/-- The job record in the work area (R449). -/
structure JobRec where
  bslots : Tab Word := []
  ringIdx : Option Half := none
  /-- Bases of the current and the shadow slot of the generation record at the loader check (R177, R179). -/
  gens : Addr × Addr := (0, 0)
  /-- GEN of the generation record at the loader check (R177). -/
  gen : Word := 0
  cbrefs : List (BitVec 4 × BitVec 16) := []
  sendBase : BitVec 48 := 0
  fpt : Nat := 0
  psize : Nat := 0
  /-- Boxes per tile of a derived BOXPOOL table (R326), and the first free value of an OPTIM's draws (log 11). -/
  mt : Nat := 0
  draws : Nat := 0
  rerunPhase : Bool := false
  /-- Count of the completion record of a POSTED job, which R455 compares with `QCHEAD`. -/
  recIdx : Option Half := none
  windows : List WinRec := []
  staged : List Staged := []
deriving DecidableEq, Repr

/-- Where the command at CIDX stands in the Reeve. -/
inductive RunPhase where
  | fresh
  | barrier
  | wait14
  | waitSlot
  | tiled
  | acting
  | finished
deriving DecidableEq, Repr

/-- Reeve working state for one entry; a warm reset loses it (R483) and recovery rebuilds it. -/
structure JobRun where
  phase : RunPhase := .fresh
  /-- Order in which loader checks were passed (R251). -/
  order : Nat := 0
  tcount : Nat := 0
  /-- Scale tables read and adapted (R164), generation record held (R180), footprint (R349). -/
  reads : List Nat := []
  adapts : List Nat := []
  genrec : Option Nat := none
  foot : Nat := 0
  /-- Windows that outputs lie in, as the loader found them: address, engine, window, WEPOCH (R353). -/
  aper : List (Nat × Nat × Nat × BitVec 16) := []
deriving DecidableEq, Repr

/-- A command area (R449). -/
structure Area where
  /-- The Ledger entry that holds the area. -/
  owner : Option Nat := none
  mcnt : Nat := 0
  elems : Nat := 0
  cliph : Nat := 0
  clipl : Nat := 0
  satin : Nat := 0
  bitmap : List Nat := []
  /-- Greatest and least extreme per scale block, FP32. -/
  merge : Tab (Option (Word × Word)) := []
  staged : List Staged := []
deriving DecidableEq, Repr

/-- One tile's deposit (R464). -/
structure Deposit where
  slot : Nat
  tile : Nat
  epoch : BitVec 16
  elems : Nat
  cliph : Nat
  clipl : Nat
  satin : Nat
  ext : List (Nat × Word × Word)
deriving DecidableEq, Repr

/-! ## Transfer programs (R382-R386) -/

/-- OP of a transfer descriptor (R386). -/
inductive XOp where
  | read
  | write
  | winwrite
  | expand
  | fence
deriving DecidableEq, Repr

/-- A transfer descriptor (R385). `pitch` and `ppitch` are 40-bit two's complement. -/
structure Xfer where
  op : XOp
  cls : BitVec 2 := 0
  phaseEnd : Bool := false
  masked : Bool := false
  osel : BitVec 3 := 0
  rows : BitVec 16 := 1
  planes : BitVec 16 := 1
  boff : BitVec 24 := 0
  base : Addr := 0
  bpitch : BitVec 16 := 1
  len : BitVec 24 := 0
  pitch : BitVec 40 := 0
  ppitch : BitVec 40 := 0
  wepoch : BitVec 16 := 0
deriving DecidableEq, Repr

/-- A request of a tile's LOAD (R388): where its bytes come from, how many, the footprint offset that R387 gives them, and the index of
its descriptor. For an EXPAND row `fa` is an address of the tile's buffers (`bufBase`). -/
structure Req where
  fa : Nat
  len : Nat
  fo : Nat := 0
  desc : Nat := 0
  cls : BitVec 2 := 0
deriving DecidableEq, Repr

/-- A request of a tile's DRAIN: bytes with a mask of the bits they write, at an address or in a window (engine, window, WEPOCH), and the
index of its descriptor. -/
structure WReq where
  fa : Nat
  data : List Byte
  mask : List Byte
  win : Option (Nat × Nat × BitVec 16) := none
  desc : Nat := 0
  cls : BitVec 2 := 0
deriving DecidableEq, Repr

/-! ## The Tally -/

/-- Phase of an open claim (R255, R276). -/
inductive TilePhase where
  | claimed
  | load
  | compute
  | drain
deriving DecidableEq, Repr

/-- A tile an engine holds, as the Tally sees it. `stamp` is the epoch it was granted under. -/
structure OpenClaim where
  eng : Fin 24
  tile : Nat
  stamp : BitVec 16 := 0
deriving DecidableEq, Repr

/-- A Tally slot (R255). `stopping` marks a slot withdrawn under R269; `foldq` holds the acceptances whose durable
record is not made yet, oldest first (R466). -/
structure Slot where
  used : Bool := false
  entry : Fin 16384 := 0
  queue : BitVec 5 := 0
  cidx : Half := 0
  tcount : Nat := 0
  nextT : Nat := 0
  ret : List Nat := []
  epoch : BitVec 16 := 0
  prio : Nat := 0
  eprio : Nat := 0
  seq : Nat := 0
  opn : List OpenClaim := []
  done : Nat := 0
  doneTiles : List Nat := []
  stopping : Bool := false
  foldq : List Deposit := []
  /-- The transfer program of the command, in the slot's part of the program store (R382). -/
  prog : List Xfer := []
deriving DecidableEq, Repr

/-! ## Engines -/

/-- A tile as the engine holds it (R260, R276). -/
structure Claim where
  slot : Nat
  tile : Nat
  epoch : BitVec 16
  phase : TilePhase := .claimed
  cell : Nat := 0
  /-- A write of the tile has been issued (R267, R268). -/
  wrote : Bool := false
  /-- Block mismatches met (R435). -/
  mism : Nat := 0
  /-- The tile runs in the direct form although the command is a Winograd command (R308, R314). -/
  direct : Bool := false
  /-- A request failed finally: nothing further is issued for the tile (R393). -/
  failed : Bool := false
  /-- The tile has received poisoned data: no DRAIN until the Bell's reaction releases it (R346). -/
  poisoned : Bool := false
  /-- COMPUTE of the tile has been carried out. -/
  computed : Bool := false
deriving DecidableEq, Repr

/-- A Stook entry (R88). -/
structure StookEntry where
  value : BitVec 32 := 0
  res : BitVec 2 := 0
  sat : Bool := false
  par : Bool := false
deriving DecidableEq, Repr

/-- A tile's DRAIN through the Sieve: the command's slot SEQ, DRAIN rows, whether the generator steps, and what the counters of R161 will
have counted at its end. -/
structure SieveRun where
  seq : Nat := 0
  rows : Nat := 0
  sr : Bool := false
  elems : Nat := 0
  cliph : Nat := 0
  clipl : Nat := 0
  satin : Nat := 0
deriving DecidableEq, Repr

/-- Weight registers of the Field, 10 bits at index 512 × row + column (R70), and of the Smithy, 32 bits each (R101). -/
structure WRegs where
  field : Tab (BitVec 10) := []
  smithy : Tab Word := []
deriving DecidableEq, Repr

/-- A grant (R256). -/
structure Grant where
  slot : Nat
  tile : Nat
  epoch : BitVec 16
deriving DecidableEq, Repr

/-- A message of the Tally to an engine: a grant or NONE (R256), RESTAMP with the new epoch (R266), AVAILABLE (R261). -/
inductive ToEngine where
  | grant (g : Option Grant)
  | restamp (slot : Nat) (epoch : BitVec 16)
  | available
deriving DecidableEq, Repr

/-- A message of an engine to the Tally: a claim (R256), DONE with the pending cell of its deposit (R264, R464), and the answer to a RESTAMP with the tiles kept (R267, R268). -/
inductive ToTally where
  | claim
  | done (g : Grant) (cell : Nat)
  | answer (slot : Nat) (epoch : BitVec 16) (kept : List Nat)
deriving DecidableEq, Repr

/-- A Barn: written bytes, and ranges whose bytes the model leaves free because tile placement is the Plough's own
(R339), newest first; everything else reads zero (R341). `bad` marks 64-bit words by their count of inverted check bits. -/
structure Barn where
  bytes : Mem := []
  unknown : List (Nat × Nat × Nat) := []
  bad : Tab Nat := []
deriving DecidableEq, Repr

/-- One engine (R29). -/
structure Engine where
  fenced : Bool := false
  retired : Bool := false
  winoOff : Bool := false
  islandOff : Bool := false
  testing : Bool := false
  /-- The self-test is one that `ENGCTL.READMIT` asked for (R586). -/
  readmit : Bool := false
  /-- Sticky hold of R119. -/
  hold : Bool := false
  /-- A claim sent and not yet answered; NONE received and no AVAILABLE since (R256, R261). -/
  claiming : Bool := false
  idle : Bool := false
  claims : List Claim := []
  /-- Messages on their way between the Tally and the engine, oldest first: a crossing keeps issue order (R38). -/
  inq : List ToEngine := []
  outq : List ToTally := []
  barn : Barn := {}
  stook : Tab StookEntry := []
  /-- Foreground and background weight registers (R77). -/
  fg : WRegs := {}
  bg : WRegs := {}
  /-- Lanes of the SR generator, kept apart for each command the engine has drained tiles of, by the SEQ of its slot (R153-R155). -/
  lanes : Tab (Tab Quad) := []
  millKept : List (Nat × Nat) := []
  millBooks : List (BitVec 4 × BitVec 16) := []
  /-- The tile's buffers, by the device address or image offset each byte came from; where a byte lies in the Barn is the Plough's own
  (R339). -/
  buf : Tab (Option Byte) := []
  /-- LOAD: requests not issued yet, and those under way, each of which holds a credit for each of its sectors (R388, R389); EXPAND rows
  not delivered yet (R428); compressed sectors in flight (R432). -/
  todo : List Req := []
  outs : List Req := []
  rows : List Req := []
  millOut : Nat := 0
  /-- DRAIN: the same of writes. -/
  wtodo : List WReq := []
  wouts : List WReq := []
  /-- What the tile in DRAIN deposits (R264), and what the Sieve makes of it. -/
  dep : Option Deposit := none
  sieve : Option SieveRun := none
  /-- Sectors of discarded tiles still to come (R394); writes of discarded tiles under way, with slot and epoch; credits that the copy
  home of a window holds (R359). -/
  discOut : Nat := 0
  late : List (WReq × Nat × BitVec 16) := []
  copyOut : Nat := 0
  scrubPos : Nat := 0
  /-- Parts of SCRUBs the engine still has to carry out, oldest first: entry, BARN, STOOK (R343). -/
  scrubs : List (Fin 16384 × Bool × Bool) := []
deriving DecidableEq, Repr

/-- Window states (R348). -/
inductive WState where
  | closed
  | opn
  | closing
deriving DecidableEq, Repr

/-- A window (R348). -/
structure Window where
  st : WState := .closed
  off : BitVec 23 := 0
  len : BitVec 23 := 0
  engmask : BitVec 24 := 0
  devmask : Quad := 0
  wepoch : BitVec 16 := 0
  owner : BitVec 5 := 0
  lost : Bool := false
  /-- The entry whose WCLOSE is copying the window home (R359). -/
  closer : Option (Fin 16384) := none
deriving DecidableEq, Repr

/-! ## Granary, codebooks -/

/-- A Granary slice (R364). A tag holds the line number of a present line. -/
structure Slice where
  disabled : Bool := false
  testing : Bool := false
  tags : Tab (Option Nat) := []
  plru : Tab (BitVec 15) := []
  /-- Outstanding misses: line, class, joined requests (R369). -/
  misses : List (Nat × Nat × Nat) := []
  /-- Requests that found all trackers busy, oldest first: line, class (R369). -/
  waiting : List (Nat × Nat) := []
  /-- Lines that hold a word with one or two inverted check bits (R371, R595). -/
  bad : Tab Nat := []
deriving DecidableEq, Repr

/-- States of a codebook slot (R420). -/
inductive CbState where
  | empty
  | current
  | pending
  | retiring
deriving DecidableEq, Repr

/-- A codebook slot (R420). REF is the number of jobs whose record names the generation (R422, R427), so it is computed. -/
structure CbSlot where
  st : CbState := .empty
  gen : BitVec 16 := 0
  caddr : Addr := 0
  ecrc : Word := 0
  kind : Nat := 0
  vlen : Nat := 0
  cbits : Nat := 0
  ecode : Nat := 0
deriving DecidableEq, Repr

/-! ## Network -/

/-- A frame on the wire or towards a bridge (the model's record of what left a port). -/
inductive TxFrame where
  /-- With the VID and PCP of its port (R513). -/
  | skouk (vid : BitVec 12) (pcp : BitVec 3) (f : SkFrame)
  | bridged (port : Fin 8) (fr : EthFrame)
  | tc10Sleep (port : Fin 8)
deriving DecidableEq, Repr

/-- A port or auxiliary input (R747). Index 0-7 ports, 8-11 TDM, 12-13 SPI. -/
structure Port where
  cfg : Word := 0
  rate : BitVec 2 := 0
  partner : Option (BitVec 7) := none
  oam : Byte := 0
  downf : Bool := false
  cfgerr : Bool := false
  secured : Bool := false
  asleep : Bool := false
  gates : Byte := 0xFF
  gatePos : Nat := 0
  /-- Frames that wait for the gate of their traffic class, in the order of their arrival (R504). -/
  egress : List (Nat × TxFrame) := []
  sync : Bool := false
deriving DecidableEq, Repr

/-- What the device knows of one endpoint and its two pairs (R517-R523). Index 0-63 devices, 64-127 hosts. -/
structure Peer where
  present : Bool := false
  mac : BitVec 48 := 0
  port : BitVec 3 := 0
  /-- A JOIN of the endpoint has been accepted in the recorded link generation (R518). -/
  joined : Bool := false
  bepoch : Word := 0
  lgen : Word := 0
  psize : Half := 0
  /-- Receiver side: next expected SEQ; frames accepted and not yet acknowledged (R519). -/
  exp : Word := 0
  ackOwed : Nat := 0
  /-- Sender side: next SEQ, unacknowledged frames oldest first, frames waiting for room or for the pair (R520, R534). -/
  nextSeq : Word := 0
  unacked : List SkFrame := []
  waiting : List SkFrame := []
  lastAck : Word := 0
  ackRepeats : Nat := 0
  timeouts : Nat := 0
  /-- Own JOIN acknowledged (R546), and the pair's state. -/
  joinSent : Bool := false
  joinAcked : Bool := false
  down : Bool := false
  /-- RMEM and WMEM held in STANDBY (R630). -/
  heldReqs : List SkFrame := []
deriving DecidableEq, Repr

/-- What the receiver keeps for a source device (R554, R555). -/
structure SendRx where
  present : Bool := false
  bepoch : Word := 0
  base : BitVec 48 := 0
  answers : Tab (BitVec 2) := []
deriving DecidableEq, Repr

/-- A SEND frame not yet answered: number, engine, slot, tile, epoch, and the frame (R556). -/
structure SendOut where
  ssn : BitVec 48
  eng : Fin 24
  slot : Nat
  tile : Nat
  epoch : BitVec 16
  frame : SkFrame
  retry : Bool := false
deriving DecidableEq, Repr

Work to be completed: From the material above, set down exactly the lines starting at the one with "The Tally -/" and ending at the one with "foldq : List Deposit := []", end lines included.

Your response:
/-! ## The Tally -/

/-- Phase of an open claim (R255, R276). -/
inductive TilePhase where
  | claimed
  | load
  | compute
  | drain
deriving DecidableEq, Repr

/-- A tile an engine holds, as the Tally sees it. `stamp` is the epoch it was granted under. -/
structure OpenClaim where
  eng : Fin 24
  tile : Nat
  stamp : BitVec 16 := 0
deriving DecidableEq, Repr

/-- A Tally slot (R255). `stopping` marks a slot withdrawn under R269; `foldq` holds the acceptances whose durable
record is not made yet, oldest first (R466). -/
structure Slot where
  used : Bool := false
  entry : Fin 16384 := 0
  queue : BitVec 5 := 0
  cidx : Half := 0
  tcount : Nat := 0
  nextT : Nat := 0
  ret : List Nat := []
  epoch : BitVec 16 := 0
  prio : Nat := 0
  eprio : Nat := 0
  seq : Nat := 0
  opn : List OpenClaim := []
  done : Nat := 0
  doneTiles : List Nat := []
  stopping : Bool := false
  foldq : List Deposit := []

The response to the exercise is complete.